/-- A replacement keeps the length of the SHIFT queue (R56). -/
@[simp] theorem replaceShift_length (e : ShiftEntry) (q : List ShiftEntry) : (replaceShift e q).length = q.length := by
  induction q with
  | nil => rfl
  | cons x rest ih => simp only [replaceShift]; split <;> simp [ih]

end Sys2Proof.Machine
end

Work to be completed:
Provide a verbatim reproduction of all the records.

Solution to the exercise:
/-- A replacement keeps the length of the SHIFT queue (R56). -/
@[simp] theorem replaceShift_length (e : ShiftEntry) (q : List ShiftEntry) : (replaceShift e q).length = q.length := by
  induction q with
  | nil => rfl
  | cons x rest ih => simp only [replaceShift]; split <;> simp [ih]

end Sys2Proof.Machine
end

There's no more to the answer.